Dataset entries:
*** Block opens ***

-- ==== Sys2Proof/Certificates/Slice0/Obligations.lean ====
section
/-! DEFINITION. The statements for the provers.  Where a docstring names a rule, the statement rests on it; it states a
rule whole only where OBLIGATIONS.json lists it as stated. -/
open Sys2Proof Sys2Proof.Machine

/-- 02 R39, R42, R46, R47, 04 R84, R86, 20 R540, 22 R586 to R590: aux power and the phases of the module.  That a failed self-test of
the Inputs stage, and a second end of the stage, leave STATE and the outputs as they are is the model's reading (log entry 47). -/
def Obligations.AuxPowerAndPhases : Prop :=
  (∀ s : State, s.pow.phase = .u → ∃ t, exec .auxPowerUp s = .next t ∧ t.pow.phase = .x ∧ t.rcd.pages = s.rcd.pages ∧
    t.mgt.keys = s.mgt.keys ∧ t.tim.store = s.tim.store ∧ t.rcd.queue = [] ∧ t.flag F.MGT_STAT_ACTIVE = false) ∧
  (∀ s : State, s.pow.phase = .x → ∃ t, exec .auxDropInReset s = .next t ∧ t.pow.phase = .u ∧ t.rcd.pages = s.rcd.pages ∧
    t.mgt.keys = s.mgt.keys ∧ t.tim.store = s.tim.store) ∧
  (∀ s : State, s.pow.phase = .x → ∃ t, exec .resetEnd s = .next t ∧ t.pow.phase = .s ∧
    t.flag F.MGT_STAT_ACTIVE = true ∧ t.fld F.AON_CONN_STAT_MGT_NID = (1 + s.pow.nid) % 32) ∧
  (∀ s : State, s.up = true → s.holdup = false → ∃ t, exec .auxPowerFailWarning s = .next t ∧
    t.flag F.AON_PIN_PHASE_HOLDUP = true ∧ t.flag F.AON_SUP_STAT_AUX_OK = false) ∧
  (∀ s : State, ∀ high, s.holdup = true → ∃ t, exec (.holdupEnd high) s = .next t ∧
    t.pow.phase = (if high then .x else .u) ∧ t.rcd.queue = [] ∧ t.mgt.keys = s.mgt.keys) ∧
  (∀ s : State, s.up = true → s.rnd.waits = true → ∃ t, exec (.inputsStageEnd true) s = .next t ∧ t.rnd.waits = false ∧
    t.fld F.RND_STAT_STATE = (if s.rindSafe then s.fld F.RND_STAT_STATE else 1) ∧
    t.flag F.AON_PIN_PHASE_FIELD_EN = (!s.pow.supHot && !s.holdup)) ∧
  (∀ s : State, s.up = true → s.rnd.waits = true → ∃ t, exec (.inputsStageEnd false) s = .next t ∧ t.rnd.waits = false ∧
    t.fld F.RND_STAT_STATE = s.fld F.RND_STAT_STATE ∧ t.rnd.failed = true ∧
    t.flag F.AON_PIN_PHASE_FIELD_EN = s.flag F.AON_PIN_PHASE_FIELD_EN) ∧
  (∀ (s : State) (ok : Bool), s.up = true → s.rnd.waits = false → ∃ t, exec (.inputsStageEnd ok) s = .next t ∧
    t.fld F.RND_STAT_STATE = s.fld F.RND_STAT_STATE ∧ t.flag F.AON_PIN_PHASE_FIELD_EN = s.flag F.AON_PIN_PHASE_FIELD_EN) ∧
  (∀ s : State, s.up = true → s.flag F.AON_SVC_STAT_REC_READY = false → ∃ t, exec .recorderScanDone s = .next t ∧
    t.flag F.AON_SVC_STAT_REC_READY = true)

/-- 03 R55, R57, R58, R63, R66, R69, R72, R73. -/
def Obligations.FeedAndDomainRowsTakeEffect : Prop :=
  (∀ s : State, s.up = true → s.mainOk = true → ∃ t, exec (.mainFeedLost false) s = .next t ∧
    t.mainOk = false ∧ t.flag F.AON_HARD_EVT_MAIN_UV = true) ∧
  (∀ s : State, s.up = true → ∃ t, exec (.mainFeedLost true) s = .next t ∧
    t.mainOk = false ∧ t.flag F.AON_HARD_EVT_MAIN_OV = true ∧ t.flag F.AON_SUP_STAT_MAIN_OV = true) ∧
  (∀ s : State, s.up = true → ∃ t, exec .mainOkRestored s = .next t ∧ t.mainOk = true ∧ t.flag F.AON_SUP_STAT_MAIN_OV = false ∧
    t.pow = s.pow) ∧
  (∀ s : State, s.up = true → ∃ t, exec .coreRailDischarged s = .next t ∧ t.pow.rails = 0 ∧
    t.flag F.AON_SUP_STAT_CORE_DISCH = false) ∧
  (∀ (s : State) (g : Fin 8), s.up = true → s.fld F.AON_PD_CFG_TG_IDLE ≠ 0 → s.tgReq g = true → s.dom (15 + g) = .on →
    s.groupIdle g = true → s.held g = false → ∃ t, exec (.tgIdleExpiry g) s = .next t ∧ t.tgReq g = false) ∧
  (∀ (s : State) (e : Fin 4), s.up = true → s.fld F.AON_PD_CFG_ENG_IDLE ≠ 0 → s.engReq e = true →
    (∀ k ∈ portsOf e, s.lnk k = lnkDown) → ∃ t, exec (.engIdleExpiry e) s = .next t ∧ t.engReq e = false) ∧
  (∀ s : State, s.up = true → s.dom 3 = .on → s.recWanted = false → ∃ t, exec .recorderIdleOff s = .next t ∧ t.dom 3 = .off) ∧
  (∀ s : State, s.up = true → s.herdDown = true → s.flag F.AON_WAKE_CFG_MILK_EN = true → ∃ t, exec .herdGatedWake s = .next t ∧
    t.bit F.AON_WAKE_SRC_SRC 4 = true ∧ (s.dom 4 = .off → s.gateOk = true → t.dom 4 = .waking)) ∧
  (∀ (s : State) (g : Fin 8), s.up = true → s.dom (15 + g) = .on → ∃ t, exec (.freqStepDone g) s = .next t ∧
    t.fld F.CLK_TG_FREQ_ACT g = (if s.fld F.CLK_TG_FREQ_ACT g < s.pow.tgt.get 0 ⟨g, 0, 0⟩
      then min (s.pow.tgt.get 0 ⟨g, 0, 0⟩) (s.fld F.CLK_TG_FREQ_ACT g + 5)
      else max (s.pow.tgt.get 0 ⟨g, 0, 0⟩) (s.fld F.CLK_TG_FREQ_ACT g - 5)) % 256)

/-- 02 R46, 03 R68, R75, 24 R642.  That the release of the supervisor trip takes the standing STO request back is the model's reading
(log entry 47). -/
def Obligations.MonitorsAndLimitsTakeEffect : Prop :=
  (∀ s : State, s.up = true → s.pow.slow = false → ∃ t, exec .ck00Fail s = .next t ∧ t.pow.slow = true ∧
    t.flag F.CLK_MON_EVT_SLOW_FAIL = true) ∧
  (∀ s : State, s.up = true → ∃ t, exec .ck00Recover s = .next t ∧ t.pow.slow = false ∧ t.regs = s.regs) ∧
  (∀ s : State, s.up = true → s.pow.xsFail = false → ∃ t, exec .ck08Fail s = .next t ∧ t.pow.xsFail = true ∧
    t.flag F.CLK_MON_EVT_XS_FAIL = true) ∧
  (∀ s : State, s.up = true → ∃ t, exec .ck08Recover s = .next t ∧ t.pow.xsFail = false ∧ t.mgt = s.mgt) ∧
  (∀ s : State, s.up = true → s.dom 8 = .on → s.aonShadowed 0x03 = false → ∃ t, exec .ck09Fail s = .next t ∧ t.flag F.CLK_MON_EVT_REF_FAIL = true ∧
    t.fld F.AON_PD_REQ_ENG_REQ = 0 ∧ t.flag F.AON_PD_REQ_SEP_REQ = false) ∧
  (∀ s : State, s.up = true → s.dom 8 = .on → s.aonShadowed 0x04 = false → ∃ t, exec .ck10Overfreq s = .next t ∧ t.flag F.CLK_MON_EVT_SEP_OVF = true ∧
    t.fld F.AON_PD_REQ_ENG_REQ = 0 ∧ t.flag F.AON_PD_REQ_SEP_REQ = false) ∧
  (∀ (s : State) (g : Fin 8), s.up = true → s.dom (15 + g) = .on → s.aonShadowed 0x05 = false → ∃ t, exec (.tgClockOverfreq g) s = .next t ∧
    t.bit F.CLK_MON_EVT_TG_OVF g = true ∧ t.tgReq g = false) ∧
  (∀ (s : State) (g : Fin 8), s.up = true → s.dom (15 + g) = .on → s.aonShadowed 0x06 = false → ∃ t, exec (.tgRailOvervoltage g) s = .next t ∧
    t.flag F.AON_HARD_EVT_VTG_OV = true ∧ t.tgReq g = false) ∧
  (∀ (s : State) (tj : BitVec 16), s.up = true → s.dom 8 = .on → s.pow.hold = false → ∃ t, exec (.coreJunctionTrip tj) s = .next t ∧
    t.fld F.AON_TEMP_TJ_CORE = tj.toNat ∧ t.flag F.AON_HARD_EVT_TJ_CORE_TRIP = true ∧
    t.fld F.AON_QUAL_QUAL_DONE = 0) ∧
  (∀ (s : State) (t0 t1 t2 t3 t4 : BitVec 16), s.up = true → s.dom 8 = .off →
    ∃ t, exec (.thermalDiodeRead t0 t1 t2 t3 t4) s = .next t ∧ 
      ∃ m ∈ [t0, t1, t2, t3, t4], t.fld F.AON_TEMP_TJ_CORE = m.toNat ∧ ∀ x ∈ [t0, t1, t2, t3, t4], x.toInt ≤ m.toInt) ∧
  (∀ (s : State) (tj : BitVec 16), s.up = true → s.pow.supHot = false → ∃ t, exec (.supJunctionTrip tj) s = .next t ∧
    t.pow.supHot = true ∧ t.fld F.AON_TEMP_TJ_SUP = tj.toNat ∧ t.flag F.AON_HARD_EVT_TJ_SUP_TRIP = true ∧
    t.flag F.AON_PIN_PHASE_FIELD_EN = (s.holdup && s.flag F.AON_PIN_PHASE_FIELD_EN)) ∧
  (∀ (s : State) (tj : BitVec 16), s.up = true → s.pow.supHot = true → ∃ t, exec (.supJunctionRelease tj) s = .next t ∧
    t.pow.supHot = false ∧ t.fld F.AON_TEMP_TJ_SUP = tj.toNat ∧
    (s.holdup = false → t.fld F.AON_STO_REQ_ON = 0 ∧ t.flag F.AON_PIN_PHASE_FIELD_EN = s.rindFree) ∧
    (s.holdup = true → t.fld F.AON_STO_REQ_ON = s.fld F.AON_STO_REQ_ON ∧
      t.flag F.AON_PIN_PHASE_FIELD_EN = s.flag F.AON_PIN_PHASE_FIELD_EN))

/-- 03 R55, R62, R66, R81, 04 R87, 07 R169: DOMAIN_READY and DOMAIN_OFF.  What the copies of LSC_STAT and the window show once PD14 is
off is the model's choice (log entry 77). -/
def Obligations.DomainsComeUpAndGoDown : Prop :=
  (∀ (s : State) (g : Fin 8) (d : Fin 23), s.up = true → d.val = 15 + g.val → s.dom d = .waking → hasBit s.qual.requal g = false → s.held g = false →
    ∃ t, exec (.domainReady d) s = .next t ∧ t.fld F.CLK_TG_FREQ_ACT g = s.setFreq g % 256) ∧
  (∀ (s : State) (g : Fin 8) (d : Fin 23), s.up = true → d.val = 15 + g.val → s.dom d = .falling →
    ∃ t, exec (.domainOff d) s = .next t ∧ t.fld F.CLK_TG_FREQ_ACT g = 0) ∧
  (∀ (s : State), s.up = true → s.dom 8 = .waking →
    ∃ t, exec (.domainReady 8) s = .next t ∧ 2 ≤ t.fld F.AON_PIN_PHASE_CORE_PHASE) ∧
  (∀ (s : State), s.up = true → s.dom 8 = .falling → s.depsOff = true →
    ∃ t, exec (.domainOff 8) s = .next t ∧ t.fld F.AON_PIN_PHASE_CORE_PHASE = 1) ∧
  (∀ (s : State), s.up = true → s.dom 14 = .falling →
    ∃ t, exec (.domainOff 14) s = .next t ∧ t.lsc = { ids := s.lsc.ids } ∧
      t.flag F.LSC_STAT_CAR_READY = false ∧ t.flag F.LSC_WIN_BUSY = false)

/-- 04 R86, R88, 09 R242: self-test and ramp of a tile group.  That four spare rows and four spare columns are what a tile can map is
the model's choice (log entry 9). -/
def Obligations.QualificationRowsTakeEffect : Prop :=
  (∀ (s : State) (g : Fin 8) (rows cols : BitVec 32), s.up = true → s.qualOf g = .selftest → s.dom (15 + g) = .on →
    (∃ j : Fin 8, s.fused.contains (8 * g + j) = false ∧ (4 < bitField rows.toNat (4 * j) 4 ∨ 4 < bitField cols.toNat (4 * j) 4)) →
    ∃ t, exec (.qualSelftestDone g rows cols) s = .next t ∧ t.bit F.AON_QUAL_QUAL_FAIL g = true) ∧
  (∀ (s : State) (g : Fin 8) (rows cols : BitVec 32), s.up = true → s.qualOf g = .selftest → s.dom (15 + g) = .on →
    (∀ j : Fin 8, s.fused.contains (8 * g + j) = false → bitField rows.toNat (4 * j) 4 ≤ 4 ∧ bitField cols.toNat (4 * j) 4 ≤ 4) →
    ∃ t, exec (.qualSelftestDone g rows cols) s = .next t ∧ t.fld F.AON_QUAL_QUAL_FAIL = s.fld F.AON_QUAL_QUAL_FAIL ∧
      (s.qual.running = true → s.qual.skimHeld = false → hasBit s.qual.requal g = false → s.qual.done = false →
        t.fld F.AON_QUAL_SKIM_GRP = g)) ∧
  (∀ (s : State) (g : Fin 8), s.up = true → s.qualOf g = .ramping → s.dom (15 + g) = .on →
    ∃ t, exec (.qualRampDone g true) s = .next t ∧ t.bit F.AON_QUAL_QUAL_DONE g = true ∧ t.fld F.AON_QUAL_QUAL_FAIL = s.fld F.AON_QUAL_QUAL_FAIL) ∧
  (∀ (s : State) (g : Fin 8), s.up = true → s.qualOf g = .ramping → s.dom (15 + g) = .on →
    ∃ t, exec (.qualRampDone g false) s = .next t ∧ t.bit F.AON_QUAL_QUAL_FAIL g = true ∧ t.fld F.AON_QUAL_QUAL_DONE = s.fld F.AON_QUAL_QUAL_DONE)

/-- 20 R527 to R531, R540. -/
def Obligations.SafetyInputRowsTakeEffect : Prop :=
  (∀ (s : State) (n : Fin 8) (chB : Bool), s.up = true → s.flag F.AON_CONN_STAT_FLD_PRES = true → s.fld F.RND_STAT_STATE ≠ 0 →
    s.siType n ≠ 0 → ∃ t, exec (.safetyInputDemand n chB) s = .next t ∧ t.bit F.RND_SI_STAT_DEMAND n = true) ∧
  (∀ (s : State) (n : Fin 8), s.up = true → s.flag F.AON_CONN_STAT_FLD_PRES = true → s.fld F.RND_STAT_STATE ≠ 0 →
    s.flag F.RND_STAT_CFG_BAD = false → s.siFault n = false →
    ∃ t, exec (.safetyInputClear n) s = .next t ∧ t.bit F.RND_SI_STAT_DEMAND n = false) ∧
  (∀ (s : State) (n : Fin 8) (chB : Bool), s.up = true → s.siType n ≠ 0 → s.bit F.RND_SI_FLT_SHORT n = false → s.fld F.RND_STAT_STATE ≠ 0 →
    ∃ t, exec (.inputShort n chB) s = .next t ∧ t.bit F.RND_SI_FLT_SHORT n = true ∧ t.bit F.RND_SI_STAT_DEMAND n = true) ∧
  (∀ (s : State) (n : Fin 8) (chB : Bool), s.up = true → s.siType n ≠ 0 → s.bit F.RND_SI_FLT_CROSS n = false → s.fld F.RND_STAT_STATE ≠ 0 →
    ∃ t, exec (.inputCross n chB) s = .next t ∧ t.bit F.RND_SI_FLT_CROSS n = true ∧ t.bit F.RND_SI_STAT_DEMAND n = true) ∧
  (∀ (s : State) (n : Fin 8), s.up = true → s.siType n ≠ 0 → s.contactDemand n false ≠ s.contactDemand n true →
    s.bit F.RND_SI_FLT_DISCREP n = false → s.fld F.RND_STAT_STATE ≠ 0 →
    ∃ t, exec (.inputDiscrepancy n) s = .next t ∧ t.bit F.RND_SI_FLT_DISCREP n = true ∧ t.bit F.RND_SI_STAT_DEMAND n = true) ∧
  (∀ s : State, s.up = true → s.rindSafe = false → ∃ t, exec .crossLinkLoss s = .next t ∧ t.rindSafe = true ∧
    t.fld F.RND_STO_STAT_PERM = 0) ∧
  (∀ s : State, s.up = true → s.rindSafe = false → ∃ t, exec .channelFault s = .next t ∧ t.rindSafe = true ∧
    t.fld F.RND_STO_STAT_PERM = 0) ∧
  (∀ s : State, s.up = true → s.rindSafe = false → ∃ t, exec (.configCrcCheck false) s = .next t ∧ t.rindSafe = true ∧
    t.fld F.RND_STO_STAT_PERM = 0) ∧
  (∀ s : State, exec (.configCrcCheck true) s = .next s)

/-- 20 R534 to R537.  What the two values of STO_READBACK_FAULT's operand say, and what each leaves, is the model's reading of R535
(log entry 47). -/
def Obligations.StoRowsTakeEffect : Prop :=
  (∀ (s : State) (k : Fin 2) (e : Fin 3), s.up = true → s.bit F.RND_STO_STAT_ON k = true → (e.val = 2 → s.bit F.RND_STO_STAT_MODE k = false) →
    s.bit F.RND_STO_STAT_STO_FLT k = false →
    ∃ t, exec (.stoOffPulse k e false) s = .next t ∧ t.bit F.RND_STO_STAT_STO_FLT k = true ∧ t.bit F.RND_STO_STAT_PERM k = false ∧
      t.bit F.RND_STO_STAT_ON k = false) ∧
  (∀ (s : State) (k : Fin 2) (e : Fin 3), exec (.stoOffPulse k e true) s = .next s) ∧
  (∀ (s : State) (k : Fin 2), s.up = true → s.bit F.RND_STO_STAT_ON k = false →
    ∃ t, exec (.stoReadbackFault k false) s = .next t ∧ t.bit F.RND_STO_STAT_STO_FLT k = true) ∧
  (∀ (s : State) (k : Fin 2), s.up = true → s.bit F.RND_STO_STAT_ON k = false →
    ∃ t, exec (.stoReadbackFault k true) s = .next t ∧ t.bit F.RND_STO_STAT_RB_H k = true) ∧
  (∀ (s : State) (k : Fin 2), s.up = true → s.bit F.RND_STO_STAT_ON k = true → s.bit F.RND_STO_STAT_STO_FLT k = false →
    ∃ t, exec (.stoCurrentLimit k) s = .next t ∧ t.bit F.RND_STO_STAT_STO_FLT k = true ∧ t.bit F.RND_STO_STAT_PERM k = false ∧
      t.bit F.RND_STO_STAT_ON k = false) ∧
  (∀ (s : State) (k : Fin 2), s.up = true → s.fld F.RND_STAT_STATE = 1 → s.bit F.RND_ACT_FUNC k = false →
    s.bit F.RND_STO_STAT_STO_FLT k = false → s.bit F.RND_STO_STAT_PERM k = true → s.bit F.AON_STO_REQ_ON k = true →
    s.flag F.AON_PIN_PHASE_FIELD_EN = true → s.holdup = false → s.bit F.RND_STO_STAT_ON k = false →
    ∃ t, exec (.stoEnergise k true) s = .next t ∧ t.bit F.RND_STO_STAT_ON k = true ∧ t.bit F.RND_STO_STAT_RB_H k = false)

*** Block closes ***

=== PROBLEM ===
Every line in the records above with the string "xsFail" in it should be shown.

=== RESPONSE BELOW ===
  (∀ s : State, s.up = true → s.pow.xsFail = false → ∃ t, exec .ck08Fail s = .next t ∧ t.pow.xsFail = true ∧
  (∀ s : State, s.up = true → ∃ t, exec .ck08Recover s = .next t ∧ t.pow.xsFail = false ∧ t.mgt = s.mgt) ∧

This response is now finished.